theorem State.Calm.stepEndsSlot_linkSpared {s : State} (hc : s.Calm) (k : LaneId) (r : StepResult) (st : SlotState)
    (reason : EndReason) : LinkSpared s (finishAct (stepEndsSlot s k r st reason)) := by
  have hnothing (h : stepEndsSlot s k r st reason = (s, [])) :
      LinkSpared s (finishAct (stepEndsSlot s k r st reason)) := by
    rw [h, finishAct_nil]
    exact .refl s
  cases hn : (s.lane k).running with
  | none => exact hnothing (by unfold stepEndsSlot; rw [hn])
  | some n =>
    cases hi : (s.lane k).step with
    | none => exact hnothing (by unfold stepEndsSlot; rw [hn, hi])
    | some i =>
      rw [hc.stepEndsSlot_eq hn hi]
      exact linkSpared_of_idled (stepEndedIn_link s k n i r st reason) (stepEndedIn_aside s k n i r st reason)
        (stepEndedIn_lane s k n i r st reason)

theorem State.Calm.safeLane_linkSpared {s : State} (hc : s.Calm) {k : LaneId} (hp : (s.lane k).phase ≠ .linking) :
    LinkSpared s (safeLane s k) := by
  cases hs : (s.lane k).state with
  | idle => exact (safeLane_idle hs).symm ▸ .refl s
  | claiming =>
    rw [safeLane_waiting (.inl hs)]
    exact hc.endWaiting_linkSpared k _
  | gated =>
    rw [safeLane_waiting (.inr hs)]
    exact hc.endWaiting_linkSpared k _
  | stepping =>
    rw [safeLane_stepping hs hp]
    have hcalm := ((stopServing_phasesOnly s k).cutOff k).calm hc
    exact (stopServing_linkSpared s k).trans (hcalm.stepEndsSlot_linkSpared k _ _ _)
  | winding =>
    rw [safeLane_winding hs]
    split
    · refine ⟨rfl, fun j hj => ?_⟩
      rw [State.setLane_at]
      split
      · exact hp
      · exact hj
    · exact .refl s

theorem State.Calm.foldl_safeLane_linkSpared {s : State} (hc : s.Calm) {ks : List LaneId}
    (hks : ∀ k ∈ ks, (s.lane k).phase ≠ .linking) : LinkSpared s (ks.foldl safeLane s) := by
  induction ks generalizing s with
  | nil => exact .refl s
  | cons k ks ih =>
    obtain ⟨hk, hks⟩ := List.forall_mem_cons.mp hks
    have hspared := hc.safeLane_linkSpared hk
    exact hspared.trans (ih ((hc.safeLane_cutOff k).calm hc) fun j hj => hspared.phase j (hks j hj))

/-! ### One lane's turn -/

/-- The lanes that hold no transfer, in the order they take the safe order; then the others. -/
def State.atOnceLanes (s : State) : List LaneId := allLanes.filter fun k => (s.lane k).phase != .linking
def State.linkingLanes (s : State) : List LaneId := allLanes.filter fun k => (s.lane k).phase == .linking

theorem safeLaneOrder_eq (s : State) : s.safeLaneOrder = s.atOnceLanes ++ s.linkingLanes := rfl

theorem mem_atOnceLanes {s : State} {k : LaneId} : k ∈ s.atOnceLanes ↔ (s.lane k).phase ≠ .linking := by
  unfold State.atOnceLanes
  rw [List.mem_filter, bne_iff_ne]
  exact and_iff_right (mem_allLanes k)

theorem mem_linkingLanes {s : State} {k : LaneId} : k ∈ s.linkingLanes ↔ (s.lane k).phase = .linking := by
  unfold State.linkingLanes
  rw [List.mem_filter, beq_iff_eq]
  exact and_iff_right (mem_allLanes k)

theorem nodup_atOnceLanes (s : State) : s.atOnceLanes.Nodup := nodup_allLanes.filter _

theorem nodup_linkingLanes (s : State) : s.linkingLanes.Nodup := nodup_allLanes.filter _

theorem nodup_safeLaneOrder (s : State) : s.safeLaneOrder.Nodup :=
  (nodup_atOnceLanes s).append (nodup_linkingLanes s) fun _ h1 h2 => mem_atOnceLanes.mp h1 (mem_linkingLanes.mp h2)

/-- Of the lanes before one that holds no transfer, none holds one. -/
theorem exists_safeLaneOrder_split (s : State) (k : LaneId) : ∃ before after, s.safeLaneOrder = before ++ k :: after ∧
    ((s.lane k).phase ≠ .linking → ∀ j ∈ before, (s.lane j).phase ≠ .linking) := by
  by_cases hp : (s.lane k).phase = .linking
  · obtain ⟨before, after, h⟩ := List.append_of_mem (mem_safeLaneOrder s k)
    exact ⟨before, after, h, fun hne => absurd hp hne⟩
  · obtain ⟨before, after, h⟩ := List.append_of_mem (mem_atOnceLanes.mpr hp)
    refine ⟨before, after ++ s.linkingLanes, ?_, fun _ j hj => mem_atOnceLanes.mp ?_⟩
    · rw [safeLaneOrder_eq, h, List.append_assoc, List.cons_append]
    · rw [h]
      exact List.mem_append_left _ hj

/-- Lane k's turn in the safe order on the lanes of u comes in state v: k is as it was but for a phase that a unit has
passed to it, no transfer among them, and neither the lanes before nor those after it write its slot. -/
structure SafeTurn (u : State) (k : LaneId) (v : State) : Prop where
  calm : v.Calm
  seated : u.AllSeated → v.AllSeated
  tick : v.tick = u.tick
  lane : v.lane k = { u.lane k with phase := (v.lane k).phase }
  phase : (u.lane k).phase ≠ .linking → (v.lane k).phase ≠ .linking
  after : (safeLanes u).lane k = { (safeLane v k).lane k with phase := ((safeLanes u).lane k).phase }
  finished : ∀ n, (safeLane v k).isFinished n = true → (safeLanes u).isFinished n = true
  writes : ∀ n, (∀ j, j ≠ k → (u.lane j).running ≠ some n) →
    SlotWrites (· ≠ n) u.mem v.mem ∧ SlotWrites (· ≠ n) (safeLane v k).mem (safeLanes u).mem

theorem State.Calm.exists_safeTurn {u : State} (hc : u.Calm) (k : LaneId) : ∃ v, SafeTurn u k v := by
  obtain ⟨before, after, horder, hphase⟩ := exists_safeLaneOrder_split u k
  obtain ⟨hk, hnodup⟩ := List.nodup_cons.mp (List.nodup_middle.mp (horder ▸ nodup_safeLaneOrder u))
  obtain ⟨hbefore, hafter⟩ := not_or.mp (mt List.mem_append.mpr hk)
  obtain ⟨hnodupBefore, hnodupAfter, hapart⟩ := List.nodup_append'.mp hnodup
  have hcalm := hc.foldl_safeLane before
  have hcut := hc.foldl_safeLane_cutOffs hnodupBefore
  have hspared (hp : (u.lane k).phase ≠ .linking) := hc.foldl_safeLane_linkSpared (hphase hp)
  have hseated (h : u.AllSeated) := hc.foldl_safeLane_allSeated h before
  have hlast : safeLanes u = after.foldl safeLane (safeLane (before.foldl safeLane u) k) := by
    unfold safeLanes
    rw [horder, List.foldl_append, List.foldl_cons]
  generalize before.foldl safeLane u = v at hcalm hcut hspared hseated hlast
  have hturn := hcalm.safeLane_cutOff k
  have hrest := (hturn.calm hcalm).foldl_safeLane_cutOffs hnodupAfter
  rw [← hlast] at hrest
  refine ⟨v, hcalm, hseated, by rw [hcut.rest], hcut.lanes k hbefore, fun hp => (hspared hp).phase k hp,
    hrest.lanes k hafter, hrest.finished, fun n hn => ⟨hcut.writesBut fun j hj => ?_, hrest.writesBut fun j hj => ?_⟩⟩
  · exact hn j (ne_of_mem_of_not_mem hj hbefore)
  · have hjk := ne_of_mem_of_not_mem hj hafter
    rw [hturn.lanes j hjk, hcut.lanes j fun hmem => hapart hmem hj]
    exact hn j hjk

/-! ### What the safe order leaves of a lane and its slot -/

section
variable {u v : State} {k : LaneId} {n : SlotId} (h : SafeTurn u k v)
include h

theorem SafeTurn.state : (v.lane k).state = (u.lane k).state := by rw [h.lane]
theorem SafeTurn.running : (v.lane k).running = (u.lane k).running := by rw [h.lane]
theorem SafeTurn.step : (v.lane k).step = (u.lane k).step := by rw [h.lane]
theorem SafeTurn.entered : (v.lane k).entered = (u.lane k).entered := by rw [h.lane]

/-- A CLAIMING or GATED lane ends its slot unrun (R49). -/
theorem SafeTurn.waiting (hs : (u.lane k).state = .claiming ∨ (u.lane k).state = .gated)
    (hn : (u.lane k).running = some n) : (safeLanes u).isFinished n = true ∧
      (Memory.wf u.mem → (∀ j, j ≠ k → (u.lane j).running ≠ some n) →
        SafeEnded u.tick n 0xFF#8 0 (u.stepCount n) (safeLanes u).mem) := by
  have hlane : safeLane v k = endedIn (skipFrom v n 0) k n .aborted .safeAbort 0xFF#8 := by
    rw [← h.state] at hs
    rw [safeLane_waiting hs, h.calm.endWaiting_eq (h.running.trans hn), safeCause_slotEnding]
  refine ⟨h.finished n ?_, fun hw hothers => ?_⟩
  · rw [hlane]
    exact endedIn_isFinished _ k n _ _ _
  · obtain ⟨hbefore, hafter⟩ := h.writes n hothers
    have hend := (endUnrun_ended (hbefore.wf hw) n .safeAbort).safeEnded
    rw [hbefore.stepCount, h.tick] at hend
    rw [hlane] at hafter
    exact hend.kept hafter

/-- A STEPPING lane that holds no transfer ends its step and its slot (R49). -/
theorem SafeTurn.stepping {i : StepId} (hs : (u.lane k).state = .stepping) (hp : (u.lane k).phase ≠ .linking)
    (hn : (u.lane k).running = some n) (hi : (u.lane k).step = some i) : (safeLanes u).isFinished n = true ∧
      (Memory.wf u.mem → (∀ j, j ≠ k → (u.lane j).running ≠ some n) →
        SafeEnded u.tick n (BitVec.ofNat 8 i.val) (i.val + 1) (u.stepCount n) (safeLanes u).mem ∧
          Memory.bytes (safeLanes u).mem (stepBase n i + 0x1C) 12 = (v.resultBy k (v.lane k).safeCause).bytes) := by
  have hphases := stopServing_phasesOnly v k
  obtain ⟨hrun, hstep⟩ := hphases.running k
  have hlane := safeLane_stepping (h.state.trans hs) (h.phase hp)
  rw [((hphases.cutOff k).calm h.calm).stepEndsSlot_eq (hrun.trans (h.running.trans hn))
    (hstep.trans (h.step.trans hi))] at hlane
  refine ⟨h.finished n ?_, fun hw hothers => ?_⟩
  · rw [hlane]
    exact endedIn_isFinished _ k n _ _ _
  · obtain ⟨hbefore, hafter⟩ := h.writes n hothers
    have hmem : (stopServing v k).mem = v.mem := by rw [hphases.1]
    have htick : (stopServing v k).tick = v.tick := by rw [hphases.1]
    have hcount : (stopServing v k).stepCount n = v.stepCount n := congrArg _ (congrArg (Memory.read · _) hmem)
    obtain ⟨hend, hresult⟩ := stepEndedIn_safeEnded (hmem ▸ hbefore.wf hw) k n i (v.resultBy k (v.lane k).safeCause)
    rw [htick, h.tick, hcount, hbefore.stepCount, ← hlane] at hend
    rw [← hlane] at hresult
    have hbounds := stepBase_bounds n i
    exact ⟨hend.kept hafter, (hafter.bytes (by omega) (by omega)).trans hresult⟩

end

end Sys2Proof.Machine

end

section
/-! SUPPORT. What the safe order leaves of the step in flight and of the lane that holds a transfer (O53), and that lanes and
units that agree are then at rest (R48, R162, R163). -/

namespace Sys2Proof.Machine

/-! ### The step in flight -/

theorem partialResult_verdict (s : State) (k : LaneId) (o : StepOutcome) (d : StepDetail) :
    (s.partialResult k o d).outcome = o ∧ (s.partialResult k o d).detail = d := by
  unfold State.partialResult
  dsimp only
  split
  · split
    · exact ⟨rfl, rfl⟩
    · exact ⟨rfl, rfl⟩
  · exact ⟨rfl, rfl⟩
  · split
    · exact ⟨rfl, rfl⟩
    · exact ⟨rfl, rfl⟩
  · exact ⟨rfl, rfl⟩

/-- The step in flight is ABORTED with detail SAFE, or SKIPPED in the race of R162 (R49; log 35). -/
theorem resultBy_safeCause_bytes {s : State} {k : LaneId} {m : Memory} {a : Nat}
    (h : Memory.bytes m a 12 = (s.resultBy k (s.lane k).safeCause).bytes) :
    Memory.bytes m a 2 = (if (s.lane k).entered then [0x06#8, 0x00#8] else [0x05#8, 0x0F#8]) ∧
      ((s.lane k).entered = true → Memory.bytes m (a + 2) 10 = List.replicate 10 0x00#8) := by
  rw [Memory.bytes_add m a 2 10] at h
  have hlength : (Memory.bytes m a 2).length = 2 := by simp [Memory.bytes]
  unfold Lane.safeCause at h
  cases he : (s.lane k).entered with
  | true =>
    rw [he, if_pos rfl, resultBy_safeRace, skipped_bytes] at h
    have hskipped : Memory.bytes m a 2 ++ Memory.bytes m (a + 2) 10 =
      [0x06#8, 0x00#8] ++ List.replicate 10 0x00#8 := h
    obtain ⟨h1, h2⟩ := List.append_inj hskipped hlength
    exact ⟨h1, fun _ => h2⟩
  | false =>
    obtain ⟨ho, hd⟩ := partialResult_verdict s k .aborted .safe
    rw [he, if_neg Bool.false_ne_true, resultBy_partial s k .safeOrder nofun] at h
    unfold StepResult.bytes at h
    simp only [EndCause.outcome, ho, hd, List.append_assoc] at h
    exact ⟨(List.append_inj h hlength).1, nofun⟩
* * * *
Exactly as they appear, retype the lines from the start of the records through the line containing "cases hi : (s.lane k).step with".

theorem State.Calm.stepEndsSlot_linkSpared {s : State} (hc : s.Calm) (k : LaneId) (r : StepResult) (st : SlotState)
    (reason : EndReason) : LinkSpared s (finishAct (stepEndsSlot s k r st reason)) := by
  have hnothing (h : stepEndsSlot s k r st reason = (s, [])) :
      LinkSpared s (finishAct (stepEndsSlot s k r st reason)) := by
    rw [h, finishAct_nil]
    exact .refl s
  cases hn : (s.lane k).running with
  | none => exact hnothing (by unfold stepEndsSlot; rw [hn])
  | some n =>
    cases hi : (s.lane k).step with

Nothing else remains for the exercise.